=== THE DATA ===

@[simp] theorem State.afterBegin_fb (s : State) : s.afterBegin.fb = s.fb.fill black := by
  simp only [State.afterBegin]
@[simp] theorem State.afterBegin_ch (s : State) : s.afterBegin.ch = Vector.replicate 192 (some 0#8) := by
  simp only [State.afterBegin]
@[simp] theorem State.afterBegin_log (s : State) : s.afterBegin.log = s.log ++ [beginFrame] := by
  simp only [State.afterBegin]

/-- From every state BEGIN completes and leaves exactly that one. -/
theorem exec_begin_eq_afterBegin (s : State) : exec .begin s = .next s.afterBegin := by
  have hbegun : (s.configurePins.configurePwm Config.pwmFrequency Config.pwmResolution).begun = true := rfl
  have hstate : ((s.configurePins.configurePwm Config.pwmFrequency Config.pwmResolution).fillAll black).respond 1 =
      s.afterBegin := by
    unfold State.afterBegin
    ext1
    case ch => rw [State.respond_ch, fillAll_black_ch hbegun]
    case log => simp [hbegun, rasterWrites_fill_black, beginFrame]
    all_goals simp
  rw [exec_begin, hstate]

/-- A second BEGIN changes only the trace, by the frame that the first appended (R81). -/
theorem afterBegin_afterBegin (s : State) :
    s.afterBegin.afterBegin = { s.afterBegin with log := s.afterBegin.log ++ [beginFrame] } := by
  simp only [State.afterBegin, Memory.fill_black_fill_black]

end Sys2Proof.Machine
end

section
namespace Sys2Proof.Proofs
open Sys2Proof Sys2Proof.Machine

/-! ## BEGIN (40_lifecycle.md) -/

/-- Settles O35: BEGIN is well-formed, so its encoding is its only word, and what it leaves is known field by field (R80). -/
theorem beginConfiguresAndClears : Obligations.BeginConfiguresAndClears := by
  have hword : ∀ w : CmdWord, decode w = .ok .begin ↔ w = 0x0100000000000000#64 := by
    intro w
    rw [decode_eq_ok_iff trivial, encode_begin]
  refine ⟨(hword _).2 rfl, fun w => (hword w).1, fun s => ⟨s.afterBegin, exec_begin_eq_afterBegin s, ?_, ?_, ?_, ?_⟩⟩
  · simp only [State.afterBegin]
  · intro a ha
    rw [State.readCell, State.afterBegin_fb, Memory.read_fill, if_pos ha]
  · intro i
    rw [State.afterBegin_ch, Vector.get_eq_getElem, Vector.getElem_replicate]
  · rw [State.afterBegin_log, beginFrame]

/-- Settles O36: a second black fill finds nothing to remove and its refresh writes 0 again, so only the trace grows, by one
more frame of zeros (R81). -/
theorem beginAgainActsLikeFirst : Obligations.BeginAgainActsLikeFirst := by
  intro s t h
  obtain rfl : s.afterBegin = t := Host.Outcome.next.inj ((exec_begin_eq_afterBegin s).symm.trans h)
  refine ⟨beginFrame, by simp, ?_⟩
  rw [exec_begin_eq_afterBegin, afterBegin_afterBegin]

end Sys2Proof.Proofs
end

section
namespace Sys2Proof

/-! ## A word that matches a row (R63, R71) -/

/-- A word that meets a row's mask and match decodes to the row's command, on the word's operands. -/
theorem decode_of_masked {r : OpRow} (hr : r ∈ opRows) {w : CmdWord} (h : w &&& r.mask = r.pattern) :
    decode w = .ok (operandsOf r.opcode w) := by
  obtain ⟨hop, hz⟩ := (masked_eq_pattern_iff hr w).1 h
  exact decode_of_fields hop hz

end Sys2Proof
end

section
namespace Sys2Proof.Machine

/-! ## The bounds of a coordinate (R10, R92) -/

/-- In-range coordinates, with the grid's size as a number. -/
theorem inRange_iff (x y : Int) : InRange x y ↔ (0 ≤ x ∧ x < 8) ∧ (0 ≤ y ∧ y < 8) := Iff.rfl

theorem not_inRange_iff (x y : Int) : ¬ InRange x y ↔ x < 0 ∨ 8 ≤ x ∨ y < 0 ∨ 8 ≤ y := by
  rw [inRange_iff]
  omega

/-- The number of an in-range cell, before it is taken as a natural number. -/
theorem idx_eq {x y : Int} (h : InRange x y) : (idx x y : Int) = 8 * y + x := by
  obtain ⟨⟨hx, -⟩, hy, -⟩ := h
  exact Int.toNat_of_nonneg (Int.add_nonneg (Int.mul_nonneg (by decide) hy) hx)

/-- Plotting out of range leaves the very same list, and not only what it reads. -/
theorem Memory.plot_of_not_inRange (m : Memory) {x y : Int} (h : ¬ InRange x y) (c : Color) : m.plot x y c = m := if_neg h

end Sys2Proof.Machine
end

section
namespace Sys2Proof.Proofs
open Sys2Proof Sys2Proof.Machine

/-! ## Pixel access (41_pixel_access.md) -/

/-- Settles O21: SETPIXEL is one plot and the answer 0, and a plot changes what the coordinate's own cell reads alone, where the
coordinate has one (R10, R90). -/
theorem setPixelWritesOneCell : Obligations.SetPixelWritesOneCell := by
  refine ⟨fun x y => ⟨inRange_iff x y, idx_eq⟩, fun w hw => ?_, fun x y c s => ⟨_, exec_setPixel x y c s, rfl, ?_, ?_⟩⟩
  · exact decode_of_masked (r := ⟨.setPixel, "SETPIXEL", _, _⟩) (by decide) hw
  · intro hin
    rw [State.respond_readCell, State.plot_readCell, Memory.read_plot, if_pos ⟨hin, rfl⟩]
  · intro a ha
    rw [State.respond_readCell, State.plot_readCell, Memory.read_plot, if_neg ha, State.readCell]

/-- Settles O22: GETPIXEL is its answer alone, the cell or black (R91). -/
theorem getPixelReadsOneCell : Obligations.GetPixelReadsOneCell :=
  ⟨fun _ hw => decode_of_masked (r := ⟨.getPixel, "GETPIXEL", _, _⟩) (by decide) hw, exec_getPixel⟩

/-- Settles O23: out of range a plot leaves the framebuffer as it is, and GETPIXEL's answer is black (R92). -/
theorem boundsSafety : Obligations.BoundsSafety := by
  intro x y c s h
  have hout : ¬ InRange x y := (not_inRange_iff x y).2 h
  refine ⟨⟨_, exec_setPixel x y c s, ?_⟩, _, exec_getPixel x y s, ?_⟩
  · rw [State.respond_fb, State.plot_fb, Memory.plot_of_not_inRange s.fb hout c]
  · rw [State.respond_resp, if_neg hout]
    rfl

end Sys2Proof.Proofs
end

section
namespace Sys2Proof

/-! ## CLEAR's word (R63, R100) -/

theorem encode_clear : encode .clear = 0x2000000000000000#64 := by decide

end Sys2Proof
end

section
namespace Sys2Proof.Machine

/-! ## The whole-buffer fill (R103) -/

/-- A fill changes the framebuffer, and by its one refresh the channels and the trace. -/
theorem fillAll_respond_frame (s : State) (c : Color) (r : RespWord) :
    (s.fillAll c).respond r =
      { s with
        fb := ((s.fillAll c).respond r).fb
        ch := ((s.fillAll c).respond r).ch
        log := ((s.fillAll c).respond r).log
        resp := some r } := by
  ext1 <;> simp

...

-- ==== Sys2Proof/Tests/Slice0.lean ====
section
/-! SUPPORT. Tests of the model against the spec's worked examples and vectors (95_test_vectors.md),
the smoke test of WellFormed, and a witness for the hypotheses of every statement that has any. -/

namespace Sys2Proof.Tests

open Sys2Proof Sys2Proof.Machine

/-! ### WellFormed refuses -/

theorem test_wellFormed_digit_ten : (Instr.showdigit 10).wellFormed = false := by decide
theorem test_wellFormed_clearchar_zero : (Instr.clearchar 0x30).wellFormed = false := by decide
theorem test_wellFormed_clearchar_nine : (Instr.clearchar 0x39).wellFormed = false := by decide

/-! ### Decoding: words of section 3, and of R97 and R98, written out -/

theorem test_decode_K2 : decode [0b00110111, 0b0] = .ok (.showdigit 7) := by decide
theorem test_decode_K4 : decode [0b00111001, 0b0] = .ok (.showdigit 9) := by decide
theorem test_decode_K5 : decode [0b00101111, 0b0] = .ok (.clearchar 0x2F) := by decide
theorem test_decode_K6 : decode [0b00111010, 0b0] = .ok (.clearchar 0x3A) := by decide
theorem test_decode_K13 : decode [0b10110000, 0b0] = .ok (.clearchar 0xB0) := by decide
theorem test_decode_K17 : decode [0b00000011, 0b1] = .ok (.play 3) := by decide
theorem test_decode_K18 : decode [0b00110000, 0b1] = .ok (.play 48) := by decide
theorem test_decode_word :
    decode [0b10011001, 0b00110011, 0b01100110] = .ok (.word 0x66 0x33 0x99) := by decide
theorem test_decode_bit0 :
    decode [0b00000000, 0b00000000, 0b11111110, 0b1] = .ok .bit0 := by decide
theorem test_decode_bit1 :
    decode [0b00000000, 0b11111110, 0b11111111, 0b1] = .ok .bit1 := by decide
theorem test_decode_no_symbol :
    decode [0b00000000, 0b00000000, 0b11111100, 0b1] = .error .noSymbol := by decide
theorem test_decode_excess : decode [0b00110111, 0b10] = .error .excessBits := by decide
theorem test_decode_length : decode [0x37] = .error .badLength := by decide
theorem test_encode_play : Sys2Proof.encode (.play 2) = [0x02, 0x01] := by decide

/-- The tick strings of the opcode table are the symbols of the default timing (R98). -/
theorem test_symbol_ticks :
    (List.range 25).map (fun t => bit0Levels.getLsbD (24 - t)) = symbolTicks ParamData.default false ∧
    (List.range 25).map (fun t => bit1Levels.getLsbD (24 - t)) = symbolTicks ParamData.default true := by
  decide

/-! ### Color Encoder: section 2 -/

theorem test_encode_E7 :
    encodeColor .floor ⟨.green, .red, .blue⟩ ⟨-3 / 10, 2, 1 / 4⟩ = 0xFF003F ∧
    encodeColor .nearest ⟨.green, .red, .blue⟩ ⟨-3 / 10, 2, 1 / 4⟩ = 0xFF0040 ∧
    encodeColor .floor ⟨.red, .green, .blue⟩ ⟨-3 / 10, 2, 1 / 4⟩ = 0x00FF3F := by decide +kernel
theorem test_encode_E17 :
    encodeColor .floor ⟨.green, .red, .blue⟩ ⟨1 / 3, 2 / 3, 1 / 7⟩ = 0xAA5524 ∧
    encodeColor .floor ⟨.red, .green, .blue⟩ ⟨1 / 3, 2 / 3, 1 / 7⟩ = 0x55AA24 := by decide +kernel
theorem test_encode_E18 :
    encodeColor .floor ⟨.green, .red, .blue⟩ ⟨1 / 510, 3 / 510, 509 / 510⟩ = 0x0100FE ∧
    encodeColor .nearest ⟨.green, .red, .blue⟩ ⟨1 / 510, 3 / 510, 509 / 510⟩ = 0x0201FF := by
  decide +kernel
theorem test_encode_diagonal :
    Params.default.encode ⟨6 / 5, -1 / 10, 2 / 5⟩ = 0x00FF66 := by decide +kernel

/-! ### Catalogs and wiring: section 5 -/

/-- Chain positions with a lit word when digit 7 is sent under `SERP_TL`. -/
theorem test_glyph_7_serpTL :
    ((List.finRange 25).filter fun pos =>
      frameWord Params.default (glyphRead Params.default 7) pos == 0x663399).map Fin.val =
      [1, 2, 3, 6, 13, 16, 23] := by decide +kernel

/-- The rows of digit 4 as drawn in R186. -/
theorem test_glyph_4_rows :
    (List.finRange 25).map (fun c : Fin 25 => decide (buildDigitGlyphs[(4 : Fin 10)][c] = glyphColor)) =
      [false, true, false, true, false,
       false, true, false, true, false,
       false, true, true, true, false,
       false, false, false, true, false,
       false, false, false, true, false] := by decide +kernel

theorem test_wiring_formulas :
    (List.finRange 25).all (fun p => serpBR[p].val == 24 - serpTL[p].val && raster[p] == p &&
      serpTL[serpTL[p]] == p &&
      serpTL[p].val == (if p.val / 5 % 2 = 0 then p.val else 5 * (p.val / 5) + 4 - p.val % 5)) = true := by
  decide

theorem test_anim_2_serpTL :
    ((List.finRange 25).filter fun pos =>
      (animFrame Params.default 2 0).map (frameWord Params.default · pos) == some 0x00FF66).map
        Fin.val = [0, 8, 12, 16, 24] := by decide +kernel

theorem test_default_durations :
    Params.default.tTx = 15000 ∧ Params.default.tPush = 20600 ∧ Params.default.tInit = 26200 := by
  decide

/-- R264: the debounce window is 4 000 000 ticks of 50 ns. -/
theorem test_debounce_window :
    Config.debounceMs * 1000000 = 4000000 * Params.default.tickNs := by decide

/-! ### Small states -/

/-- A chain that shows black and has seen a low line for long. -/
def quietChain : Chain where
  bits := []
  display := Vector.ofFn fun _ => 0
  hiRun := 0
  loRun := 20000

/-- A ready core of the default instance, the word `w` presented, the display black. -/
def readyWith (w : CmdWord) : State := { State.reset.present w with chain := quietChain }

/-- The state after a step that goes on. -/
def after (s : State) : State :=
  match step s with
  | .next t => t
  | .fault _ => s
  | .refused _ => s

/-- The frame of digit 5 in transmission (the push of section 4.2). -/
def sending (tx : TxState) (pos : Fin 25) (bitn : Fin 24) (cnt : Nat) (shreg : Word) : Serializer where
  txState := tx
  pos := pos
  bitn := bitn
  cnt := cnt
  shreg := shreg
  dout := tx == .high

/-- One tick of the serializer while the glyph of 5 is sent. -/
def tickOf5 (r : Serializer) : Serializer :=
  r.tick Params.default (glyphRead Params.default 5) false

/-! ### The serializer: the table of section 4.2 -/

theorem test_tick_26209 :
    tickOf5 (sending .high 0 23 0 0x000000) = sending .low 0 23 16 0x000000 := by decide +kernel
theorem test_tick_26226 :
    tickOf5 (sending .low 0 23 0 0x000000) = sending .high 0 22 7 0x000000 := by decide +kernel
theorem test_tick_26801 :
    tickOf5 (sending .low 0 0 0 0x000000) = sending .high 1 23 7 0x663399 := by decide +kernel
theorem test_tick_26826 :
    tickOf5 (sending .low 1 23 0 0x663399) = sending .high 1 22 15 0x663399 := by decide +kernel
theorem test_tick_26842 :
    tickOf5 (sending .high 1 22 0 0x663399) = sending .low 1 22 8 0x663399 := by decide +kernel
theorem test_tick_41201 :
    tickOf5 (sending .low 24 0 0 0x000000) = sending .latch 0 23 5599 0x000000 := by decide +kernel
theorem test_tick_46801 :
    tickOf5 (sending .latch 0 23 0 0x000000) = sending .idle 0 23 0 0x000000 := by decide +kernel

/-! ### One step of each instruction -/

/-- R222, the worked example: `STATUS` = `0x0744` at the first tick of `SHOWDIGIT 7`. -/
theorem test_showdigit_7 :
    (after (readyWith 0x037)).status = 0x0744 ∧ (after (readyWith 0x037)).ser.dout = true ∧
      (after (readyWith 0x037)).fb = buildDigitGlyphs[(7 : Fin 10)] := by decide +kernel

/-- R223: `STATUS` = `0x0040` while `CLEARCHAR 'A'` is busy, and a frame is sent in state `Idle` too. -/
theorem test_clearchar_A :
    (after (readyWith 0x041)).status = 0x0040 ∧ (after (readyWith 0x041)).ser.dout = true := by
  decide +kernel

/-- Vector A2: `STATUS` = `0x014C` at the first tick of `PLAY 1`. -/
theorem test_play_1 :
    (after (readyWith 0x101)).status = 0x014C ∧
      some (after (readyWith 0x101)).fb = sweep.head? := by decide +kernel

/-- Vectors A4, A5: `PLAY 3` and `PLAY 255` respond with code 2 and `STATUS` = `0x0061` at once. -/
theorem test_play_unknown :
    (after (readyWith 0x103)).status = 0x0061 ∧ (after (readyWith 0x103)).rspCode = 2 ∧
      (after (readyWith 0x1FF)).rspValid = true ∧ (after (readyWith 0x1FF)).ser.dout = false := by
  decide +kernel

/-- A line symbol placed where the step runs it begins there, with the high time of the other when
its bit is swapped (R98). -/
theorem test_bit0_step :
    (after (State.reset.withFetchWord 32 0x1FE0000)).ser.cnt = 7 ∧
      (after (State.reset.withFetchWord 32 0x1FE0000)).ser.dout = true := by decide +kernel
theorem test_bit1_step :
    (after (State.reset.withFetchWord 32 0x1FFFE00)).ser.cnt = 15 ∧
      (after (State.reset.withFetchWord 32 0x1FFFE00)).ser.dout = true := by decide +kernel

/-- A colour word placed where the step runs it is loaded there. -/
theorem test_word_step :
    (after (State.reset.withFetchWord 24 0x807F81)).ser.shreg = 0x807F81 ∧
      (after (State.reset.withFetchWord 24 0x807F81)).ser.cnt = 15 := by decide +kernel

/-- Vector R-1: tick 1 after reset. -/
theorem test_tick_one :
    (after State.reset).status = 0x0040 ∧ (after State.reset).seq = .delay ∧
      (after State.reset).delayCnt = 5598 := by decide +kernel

...

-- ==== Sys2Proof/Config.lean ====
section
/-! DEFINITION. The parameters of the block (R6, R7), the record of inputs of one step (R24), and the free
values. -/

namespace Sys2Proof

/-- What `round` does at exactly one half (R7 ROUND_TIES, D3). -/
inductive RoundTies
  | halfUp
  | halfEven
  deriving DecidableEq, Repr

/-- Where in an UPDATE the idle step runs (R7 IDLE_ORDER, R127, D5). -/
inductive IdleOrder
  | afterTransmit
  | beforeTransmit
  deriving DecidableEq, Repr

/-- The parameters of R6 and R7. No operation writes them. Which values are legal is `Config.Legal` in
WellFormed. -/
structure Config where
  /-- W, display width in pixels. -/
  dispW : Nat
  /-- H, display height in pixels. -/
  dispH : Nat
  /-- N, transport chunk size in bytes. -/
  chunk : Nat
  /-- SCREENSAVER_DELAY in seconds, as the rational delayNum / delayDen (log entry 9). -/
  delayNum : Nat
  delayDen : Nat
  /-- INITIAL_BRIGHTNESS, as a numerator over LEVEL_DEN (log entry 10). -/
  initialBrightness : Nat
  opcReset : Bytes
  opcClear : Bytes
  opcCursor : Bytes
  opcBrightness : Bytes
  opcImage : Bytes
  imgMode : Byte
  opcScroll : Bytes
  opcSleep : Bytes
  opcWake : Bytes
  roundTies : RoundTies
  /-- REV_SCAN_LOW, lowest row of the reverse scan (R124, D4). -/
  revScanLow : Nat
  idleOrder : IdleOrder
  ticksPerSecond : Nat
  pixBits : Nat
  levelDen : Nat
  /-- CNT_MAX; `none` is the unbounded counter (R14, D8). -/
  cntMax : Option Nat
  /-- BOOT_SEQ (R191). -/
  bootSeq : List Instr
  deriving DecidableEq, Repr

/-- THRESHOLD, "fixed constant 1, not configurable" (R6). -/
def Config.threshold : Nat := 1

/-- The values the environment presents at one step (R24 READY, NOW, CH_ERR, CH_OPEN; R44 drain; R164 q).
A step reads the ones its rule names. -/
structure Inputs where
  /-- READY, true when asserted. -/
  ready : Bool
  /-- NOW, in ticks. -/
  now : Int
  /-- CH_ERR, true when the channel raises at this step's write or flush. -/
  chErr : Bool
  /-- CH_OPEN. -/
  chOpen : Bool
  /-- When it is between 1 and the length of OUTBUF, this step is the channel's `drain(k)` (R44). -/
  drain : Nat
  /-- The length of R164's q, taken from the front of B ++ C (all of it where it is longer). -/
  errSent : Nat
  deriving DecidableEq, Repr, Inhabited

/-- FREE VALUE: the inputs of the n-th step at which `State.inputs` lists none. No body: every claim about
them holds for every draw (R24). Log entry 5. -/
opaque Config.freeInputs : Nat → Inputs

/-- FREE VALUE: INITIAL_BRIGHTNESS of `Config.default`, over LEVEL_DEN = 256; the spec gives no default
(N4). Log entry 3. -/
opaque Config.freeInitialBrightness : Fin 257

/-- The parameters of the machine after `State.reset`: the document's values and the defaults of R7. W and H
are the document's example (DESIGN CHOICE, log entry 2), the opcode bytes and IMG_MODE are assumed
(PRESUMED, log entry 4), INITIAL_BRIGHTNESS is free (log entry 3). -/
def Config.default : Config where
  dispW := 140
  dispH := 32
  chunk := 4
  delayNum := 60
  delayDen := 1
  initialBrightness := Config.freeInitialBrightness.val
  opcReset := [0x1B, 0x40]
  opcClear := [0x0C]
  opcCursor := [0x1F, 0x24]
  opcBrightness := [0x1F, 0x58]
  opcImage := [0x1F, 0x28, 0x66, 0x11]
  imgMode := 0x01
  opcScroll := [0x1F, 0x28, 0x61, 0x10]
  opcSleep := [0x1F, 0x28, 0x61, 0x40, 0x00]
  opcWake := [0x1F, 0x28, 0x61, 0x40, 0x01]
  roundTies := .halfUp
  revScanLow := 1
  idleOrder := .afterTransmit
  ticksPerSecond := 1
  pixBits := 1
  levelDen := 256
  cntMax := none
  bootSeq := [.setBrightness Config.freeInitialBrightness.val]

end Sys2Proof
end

=== REQUIRED ACTION ===
Please output the lines of the listing above that fall in the stretch from the one with "opcReset : Bytes" through the one with "deriving DecidableEq, Repr, Inhabited", exactly and only those.

=== ANSWER SPACE ===
  opcReset : Bytes
  opcClear : Bytes
  opcCursor : Bytes
  opcBrightness : Bytes
  opcImage : Bytes
  imgMode : Byte
  opcScroll : Bytes
  opcSleep : Bytes
  opcWake : Bytes
  roundTies : RoundTies
  /-- REV_SCAN_LOW, lowest row of the reverse scan (R124, D4). -/
  revScanLow : Nat
  idleOrder : IdleOrder
  ticksPerSecond : Nat
  pixBits : Nat
  levelDen : Nat
  /-- CNT_MAX; `none` is the unbounded counter (R14, D8). -/
  cntMax : Option Nat
  /-- BOOT_SEQ (R191). -/
  bootSeq : List Instr
  deriving DecidableEq, Repr

/-- THRESHOLD, "fixed constant 1, not configurable" (R6). -/
def Config.threshold : Nat := 1

/-- The values the environment presents at one step (R24 READY, NOW, CH_ERR, CH_OPEN; R44 drain; R164 q).
A step reads the ones its rule names. -/
structure Inputs where
  /-- READY, true when asserted. -/
  ready : Bool
  /-- NOW, in ticks. -/
  now : Int
  /-- CH_ERR, true when the channel raises at this step's write or flush. -/
  chErr : Bool
  /-- CH_OPEN. -/
  chOpen : Bool
  /-- When it is between 1 and the length of OUTBUF, this step is the channel's `drain(k)` (R44). -/
  drain : Nat
  /-- The length of R164's q, taken from the front of B ++ C (all of it where it is longer). -/
  errSent : Nat
  deriving DecidableEq, Repr, Inhabited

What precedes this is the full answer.